テンボスコインの価値を裏付ける純金などを展示する「黄金の館」のイメージ=ハウステンボス提供

 大手旅行会社エイチ・アイ・エス(HIS)やハウステンボス(長崎県佐世保市)を率いる沢田秀雄氏は、ジャスダックに上場する沢田ホールディングス(HD、東京・新宿)という持ち株会社の会長でもあります。その傘下や関連会社には、モンゴルのハーン銀行や外国為替証拠金(FX)取引を手掛ける外為どっとコムなどがあり、沢田氏は金融分野でさらに手を広げる構えです。今回はハウステンボスで実証実験を始める独自の仮想通貨「テンボスコイン」と、それを足がかりにした旅行と金融の融合ビジネスへの挑戦について聞きました。

■モンゴル、キルギス、ミャンマーの銀行に投融資

 7月にキルギスの銀行に出資するため、出張してきました。私が会長を務める沢田HDとして、3カ国目の銀行出資案件です。事業基盤がしっかりしているので、うまくテコ入れすれば、おそらく5年ぐらいでキルギス有数の銀行になると思いますよ。

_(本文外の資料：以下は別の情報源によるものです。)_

def State.page (s : State) (p : Nat) : PageHdr := tget hdr0 s.hdr p
def State.lock (s : State) (p : Nat) : PageLock := tget lock0 s.locks p
def State.dom (s : State) (d : Nat) : DomSt := tget dom0 s.pwr.doms d
def State.axis (s : State) (n : Nat) : AxSt := tget ax0 s.ax n
def State.grid (s : State) (n : Nat) : GridSt := tget grid0 s.grids n
def State.slice (s : State) (n : Nat) : SliceSt := tget slice0 s.slices n
def State.mitt (s : State) (n : Nat) : MittSt := tget mitt0 s.mitts n
def State.ctx (s : State) (n : Nat) : CtxSt := tget ctx0 s.ctxs n
def State.trigUnit (s : State) (n : Nat) : UnitSt := tget unit0 s.units n
def State.cmp (s : State) (n : Nat) : CmpSt := tget cmp0 s.cmps n
def State.str (s : State) (n : Nat) : StrSt := tget str0 s.strs n
def State.lane (s : State) (n : Nat) : LaneSt := tget lane0 s.lanes n
def State.setLane (s : State) (n : Nat) (v : LaneSt) : State := { s with lanes := tset lane0 s.lanes n v }
def State.ulk (s : State) (n : Nat) : UlkSt := tget ulk0 s.ulks n
def State.setUlk (s : State) (n : Nat) (v : UlkSt) : State := { s with ulks := tset ulk0 s.ulks n v }
def State.eth (s : State) (n : Nat) : EthSt := tget eth0 s.eths n
def State.setEth (s : State) (n : Nat) (v : EthSt) : State := { s with eths := tset eth0 s.eths n v }
def State.dmaCh (s : State) (n : Nat) : DmaCh := tget dma0 s.dma.chans n
def State.setDma (s : State) (n : Nat) (v : DmaCh) : State := { s with dma := { s.dma with chans := tset dma0 s.dma.chans n v } }
def State.recSlot (s : State) (n : Nat) : Option RecSlot := tget rec0 s.recs n

def State.cal (s : State) (n : Nat) : CalSl := tget cal0 s.cals n
def State.tch (s : State) (n : Nat) : TiuCh := tget tiu0 s.tiu.chans n
def State.setTch (s : State) (n : Nat) (v : TiuCh) : State := { s with tiu := { s.tiu with chans := tset tiu0 s.tiu.chans n v } }
def State.loop (s : State) (n : Nat) : LoopSt := tget loop0 s.loops n

def State.setCal (s : State) (n : Nat) (v : CalSl) : State := { s with cals := tset cal0 s.cals n v }
def State.setLoop (s : State) (n : Nat) (v : LoopSt) : State := { s with loops := tset loop0 s.loops n v }
def State.setPage (s : State) (p : Nat) (h : PageHdr) : State := { s with hdr := tset hdr0 s.hdr p h }
def State.setLock (s : State) (p : Nat) (l : PageLock) : State := { s with locks := tset lock0 s.locks p l }
def State.setDom (s : State) (d : Nat) (v : DomSt) : State := { s with pwr := { s.pwr with doms := tset dom0 s.pwr.doms d v } }
def State.setAxis (s : State) (n : Nat) (v : AxSt) : State := { s with ax := tset ax0 s.ax n v }
def State.setGrid (s : State) (n : Nat) (v : GridSt) : State := { s with grids := tset grid0 s.grids n v }
def State.setSlice (s : State) (n : Nat) (v : SliceSt) : State := { s with slices := tset slice0 s.slices n v }
def State.setMitt (s : State) (n : Nat) (v : MittSt) : State := { s with mitts := tset mitt0 s.mitts n v }
def State.setCtx (s : State) (n : Nat) (v : CtxSt) : State := { s with ctxs := tset ctx0 s.ctxs n v }
def State.setUnit (s : State) (n : Nat) (v : UnitSt) : State := { s with units := tset unit0 s.units n v }
def State.setCmp (s : State) (n : Nat) (v : CmpSt) : State := { s with cmps := tset cmp0 s.cmps n v }
def State.setStr (s : State) (n : Nat) (v : StrSt) : State := { s with strs := tset str0 s.strs n v }
def State.setRec (s : State) (n : Nat) (v : Option RecSlot) : State := { s with recs := tset rec0 s.recs n v }

/-- What a read command returned. -/
def State.answer (s : State) (w : Word) : State := { s with lastRead := [w] }

/-! ### Pages by name (R24) -/

def pSYS : Nat := 0x00
def pEVT : Nat := 0x01
def pPWR : Nat := 0x02
def pBGT : Nat := 0x03
def pTMR : Nat := 0x04
def pATT : Nat := 0x05
def pOTP : Nat := 0x06
def pMGMT : Nat := 0x07
def pTBASE : Nat := 0x08
def pSCHED : Nat := 0x09
def pAXIS : Nat := 0x0A
def pTIU : Nat := 0x0B
def pCAL : Nat := 0x0C
def pFENG : Nat := 0x0D
def pGRID : Nat := 0x0E
def pLOOP : Nat := 0x0F
def pTRIG : Nat := 0x10
def pCAPT : Nat := 0x11
def pCMP : Nat := 0x12
def pQUE : Nat := 0x13
def pSTORE : Nat := 0x14
def pDRAM : Nat := 0x15
def pDMA : Nat := 0x16
def pSMP : Nat := 0x17
def pPCIE : Nat := 0x18
def pETH (n : Nat) : Nat := 0x19 + n
def pLANE (n : Nat) : Nat := 0x20 + n
def pULK (n : Nat) : Nat := 0x30 + n
def pMITT (m : Nat) : Nat := 0x40 + m
def pSLICE (n : Nat) : Nat := 0x80 + n

/-! ### Structure time (R43) and durations -/

/-- One nanosecond of ST in units of 2^-48 ns. -/
def nsU : Nat := 2 ^ 48
def usU : Nat := 1000 * nsU
/-- One timestamp step, 2^-7 ns, in units of 2^-48 ns (R178). -/
def tsU : Nat := 2 ^ 41
def msU : Nat := 1000000 * nsU
def secU : Nat := 1000000000 * nsU

def State.sec (s : State) : Nat := s.st / secU
def State.ns (s : State) : Nat := s.st % secU / nsU

/-- The nanoseconds within its second of an instant. -/
def nsOf (t : Nat) : Nat := t % secU / nsU
/-- The second of an instant. -/
def secOf (t : Nat) : Nat := t / secU

/-- Whether `ns` nanoseconds of plain time have passed since an edge count. -/
def State.passed (s : State) (since ns : Nat) : Bool := decide (since + ns ≤ s.clk)

/-! ### The event fabric (R29, R38 to R42) -/

/-- The fabric event a page's local bit maps to (R38). -/
def evOf (p b : Nat) : Option Nat :=
  match blockOf p with
  | none => none
  | some k =>
    if b < blockNev k then
      match k with
      | 0x00 => some b
      | 0x02 => some (8 + b)
      | 0x03 => some (14 + b)
      | 0x04 => some (20 + b)
      | 0x05 => some (26 + b)
      | 0x06 => some (28 + b)
      | 0x07 => some (30 + b)
      | 0x08 => some (32 + b)
      | 0x09 => some (42 + b)
      | 0x0A => some (48 + b)
      | 0x0B => some (56 + b)
      | 0x0C => some (64 + b)
      | 0x0D => some (70 + b)
      | 0x0E => some (78 + b)
      | 0x0F => some (84 + b)
      | 0x10 => some (96 + b)
      | 0x11 => some (112 + b)
      | 0x12 => some (128 + b)
      | 0x13 => some (136 + b)
      | 0x14 => some (152 + b)
      | 0x15 => some (160 + b)
      | 0x16 => some (168 + b)
      | 0x17 => some (176 + b)
      | 0x18 => some (178 + b)
      | 0x19 => some (184 + 4 * (p - 0x19) + b)
      | 0x20 => some (192 + (p - 0x20))
      | 0x30 => some (204 + (p - 0x30))
      | 0x40 => some (224 + (p - 0x40))
      | 0x80 => some (240 + (p - 0x80) / 4)
      | _ => none
    else none

/-- Whether a page's latched bit is enabled onto the fabric. -/
def State.evBit (s : State) (p b : Nat) : Bool := bit (s.page p).stat b && bit (s.page p).en b

/-- The ring-wide events EV_212 to EV_217 stand while RING_EVT and RING_EVT_EN both hold the bit (R373). -/
def ringEvBit (ringEvt ringEn : Nat) (n : Nat) : Bool := ringEvt.testBit (n - 212) && ringEn.testBit (n - 212)

/-- The level of a page's summary or mapped event (R39). -/
def State.pageAny (s : State) (p : Nat) : Bool := ((s.page p).stat &&& (s.page p).en) != 0

/-- A fabric event's level (R39). -/
def State.evLevel (s : State) (n : Nat) : Bool :=
  if n < 192 then
    let f (p base : Nat) : Bool := s.evBit p (n - base) && decide (n - base < blockNev ((blockOf p).getD 0xFF))
    if n < 8 then f pSYS 0
    else if n < 14 then f pPWR 8
    else if n < 20 then f pBGT 14
    else if n < 26 then f pTMR 20
    else if n < 28 then f pATT 26
    else if n < 30 then f pOTP 28
    else if n < 32 then f pMGMT 30
    else if n < 42 then f pTBASE 32
    else if n < 48 then f pSCHED 42
    else if n < 56 then f pAXIS 48
    else if n < 64 then f pTIU 56
    else if n < 70 then f pCAL 64
    else if n < 78 then f pFENG 70
    else if n < 84 then f pGRID 78
    else if n < 96 then f pLOOP 84
    else if n < 112 then f pTRIG 96
    else if n < 128 then f pCAPT 112
    else if n < 136 then f pCMP 128
    else if n < 152 then f pQUE 136
    else if n < 160 then f pSTORE 152
    else if n < 168 then f pDRAM 160
    else if n < 176 then f pDMA 168
    else if n < 178 then f pSMP 176
    else if n < 184 then f pPCIE 178
    else if n < 188 then f (pETH 0) 184
    else f (pETH 1) 188
  else if n < 204 then s.pageAny (pLANE (n - 192))
  else if n < 212 then s.pageAny (pULK (n - 204))
  else if n < 224 then ringEvBit s.ring.evt (s.rw 0x30224).toNat n
  else if n < 240 then s.pageAny (pMITT (n - 224))
  else (List.range 4).any (fun i => s.pageAny (pSLICE (4 * (n - 240) + i)))

/-- EV_ROUTE_n (R40, R41). -/
def State.route (s : State) (n : Nat) : Word := s.rw (0x1400 + 4 * n)

/-- An MSI-X vector's pending level (R41). -/
def State.vecLevel (s : State) (v : Nat) : Bool :=
  (List.range 256).any (fun n => bit (s.route n) 13 && decide (fld (s.route n) 12 8 = v) && s.evLevel n)

/-- Whether a vector is masked in the MSI-X table. -/
def State.vecMasked (s : State) (v : Nat) : Bool := bit (s.rw (0x1880C + 0x10 * v)) 0

/-- Pin INT_N_j is driven low while a routed event is high (R40). -/
def State.intLow (s : State) (j : Nat) : Bool :=
  (List.range 256).any (fun n => bit (s.route n) 2 && decide (fld (s.route n) 1 0 = j) && s.evLevel n)

/-- Post a vector's message, or set its pending bit while it is masked (R41). -/
def postVec (v : Nat) (s : State) : State :=
  if s.vecMasked v then { s with msi := { s.msi with pba := if v ∈ s.msi.pba then s.msi.pba else v :: s.msi.pba } }
  else { s with msi := { s.msi with posted := v :: s.msi.posted } }

/-- After a change that may have raised fabric event `n`: post its vector's message if the vector's level has risen over what it
was in `s0` (R41). -/
def msiRise (n : Nat) (s0 s : State) : State :=
  if bit (s.route n) 13 && s.evLevel n && !(s0.vecLevel (fld (s.route n) 12 8)) then postVec (fld (s.route n) 12 8) s else s

/-- Post the message of every vector whose level has risen over what it was in `s0`. -/
def msiSync (s0 s : State) : State :=
  (List.range 32).foldl (fun t v => if s.vecLevel v && !(s0.vecLevel v) then postVec v t else t) s

/-- Latch a local event (R29) and deliver it to its vector; the wake of R424 apart. -/
def latch (p b : Nat) (s : State) : State :=
  let h := s.page p
  let s1 := s.setPage p { h with stat := h.stat ||| word (2 ^ b) }
  match evOf p b with
  | some n => msiRise n s s1
  | none => s1

/-- PWR_CFG.WAKE_TO as a hub state (R424). -/
def wakeTarget (s : State) : Nat := if bit (s.rw 0x2100) 4 then 1 else 0

/-- A wake source arises (R424): a VIGIL or DORMANT hub starts its move to the wake state, or a move into VIGIL or DORMANT is
abandoned with reason WAKE. -/
def wakeHub (s : State) : State :=
  match s.pwr.move with
  | some m =>
    if m.target = 2 ∨ m.target = 3 then
      latch pPWR 3 (latch pPWR 4 { s with pwr := { s.pwr with move := none, state := m.old, rej := 8 } })
    else s
  | none =>
    if s.pwr.state = 2 ∨ s.pwr.state = 3 then
      latch pPWR 4 { s with pwr := { s.pwr with move := some ⟨wakeTarget s, s.pwr.state, s.clk⟩ } }
    else s

/-- Raise a local event: latch it, and wake the hub where the rise of its fabric event is a wake source (R29, R424). -/
def raise (p b : Nat) (s : State) : State :=
  let s1 := latch p b s
  match evOf p b with
  | some n =>
    if bit (s.rw (0x2140 + 4 * (n / 32))) (n % 32) && s1.evLevel n && !(s.evLevel n) then wakeHub s1 else s1
  | none => s1

/-- Raise an event when a condition holds. -/
def raiseIf (c : Bool) (p b : Nat) (s : State) : State := if c then raise p b s else s

/-- A condition's present state (EVT_RAW): the event is raised where the condition rises (R29). -/
def setRaw (p b : Nat) (on : Bool) (s : State) : State :=
  let h := s.page p
  let s1 := s.setPage p { h with raw := if on then h.raw ||| word (2 ^ b) else h.raw &&& ~~~(word (2 ^ b)) }
  raiseIf (on && !(bit h.raw b)) p b s1

/-! ### The access checks (R25, R26) -/

/-- The power domain of a page (R21, R75). -/
def pageDomain (p : Nat) : Nat :=
  if p = pMGMT ∨ p = pATT then 32
  else if p = pTIU ∨ p = pCAL ∨ p = pFENG ∨ p = pGRID ∨ p = pLOOP ∨ (pTRIG < p ∧ p ≤ pSTORE) ∨ p = pDMA then 17
  else if p = pDRAM then 18
  else if p = pPCIE then 31
  else if p = 0x19 ∨ p = 0x1A then 19 + 8 + (p - 0x19)
  else if 0x20 ≤ p ∧ p ≤ 0x2B then 19 + (p - 0x20)
  else if 0x30 ≤ p ∧ p ≤ 0x37 then 19 + (p - 0x30)
  else if 0x40 ≤ p ∧ p ≤ 0x4F then 1 + (p - 0x40)
  else if 0x80 ≤ p ∧ p ≤ 0xBF then 1 + (p - 0x80) / 4
  else 0

/-- The page's power domain is off. Only the state of the domain itself counts: R464 lists what AVDD_LOW makes a mitten domain count as off for, and
whether its registers then answer cause 3 is left open (DESIGN CHOICE, log entry 112: they go on answering). -/
def State.domOff (s : State) (p : Nat) : Bool := decide ((s.dom (pageDomain p)).st = 4)

/-- Whether an offset below 0x100 is a header register (R27). -/
def headerOff (off : Nat) : Bool :=
  decide (off ∈ [0x000, 0x004, 0x008, 0x010, 0x014, 0x020, 0x024, 0x028, 0x02C, 0x030])

/-- Why an access to a BAR_0 offset is faulty, if it is (R26): the cause code. Where several hold the spec gives no order: an unused page is named
first, then an unassigned offset, then the domain, then the page reset (DESIGN CHOICE, log entry 112). -/
def State.accessFault (s : State) (a : Nat) : Option Nat :=
  let p := a / 0x1000
  let off := a % 0x1000
  if 0x100 ≤ p ∨ blockOf p = none then some 1
  else if headerOff off then none
  else if off < 0x100 ∨ findReg p (off / 4 * 4) = none then some 2
  else if s.domOff p then some 3
  else if (s.page p).rstEnd.isSome then some 4
  else none

/-- Record a faulty access and raise BAD_ACCESS (R26). -/
def badAccess (src a : Nat) (wr : Bool) (cause : Nat) (s : State) : State :=
  let s1 := if bit (s.page pSYS).stat 0 then s else { s with bad := ⟨a % 2 ^ 20, wr, src, cause⟩ }
  raise pSYS 0 s1

/-- A locked write: LOCK_WRITE, and BAD_ACCESS with cause 5 (R26). -/
def lockedWrite (src a : Nat) (s : State) : State := raise pSYS 1 (badAccess src a true 5 s)

/-- Run a write's effect where the access is sound; otherwise the write is ignored and reported (R26). -/
def onWrite (src a : Nat) (f : State → State) (s : State) : State :=
  match s.accessFault a with
  | some c => badAccess src a true c s
  | none => f s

 キルギスというのは中国と国境を接する中央アジアの小国です。多くの男性がモスクワに出稼ぎに行き、ロシアと経済的なつながりが大きい国ですが、日系企業の投資熱も高まっています。だから現地の人も、日本人をそれほど珍しがらなくなったようですが、それでも「日本から銀行への投資で来たのは初めて」と驚かれました。

沢田ホールディングスが出資するモンゴルのハーン銀行の店舗(ウランバートル市)

 沢田HDはハーン銀行というモンゴル最大の商業銀行の株式の過半を持っているほか、ロシアの民間銀行にも投資しています。ミャンマーの銀行には融資しています。経済成長が著しいミャンマーは人口が5千万人を超えており、これからの成長市場です。キルギスも期待が持てます。

 日本でも(銀行買収を)考えています。インターネットの時代だから、日本ではスマートフォン(スマホ)で全てが完結するようなネット銀行、「スマホ銀行」がほしいですね。HISの本業である旅行と金融業はとても相性がいいんです。旅行はお金が動くからです。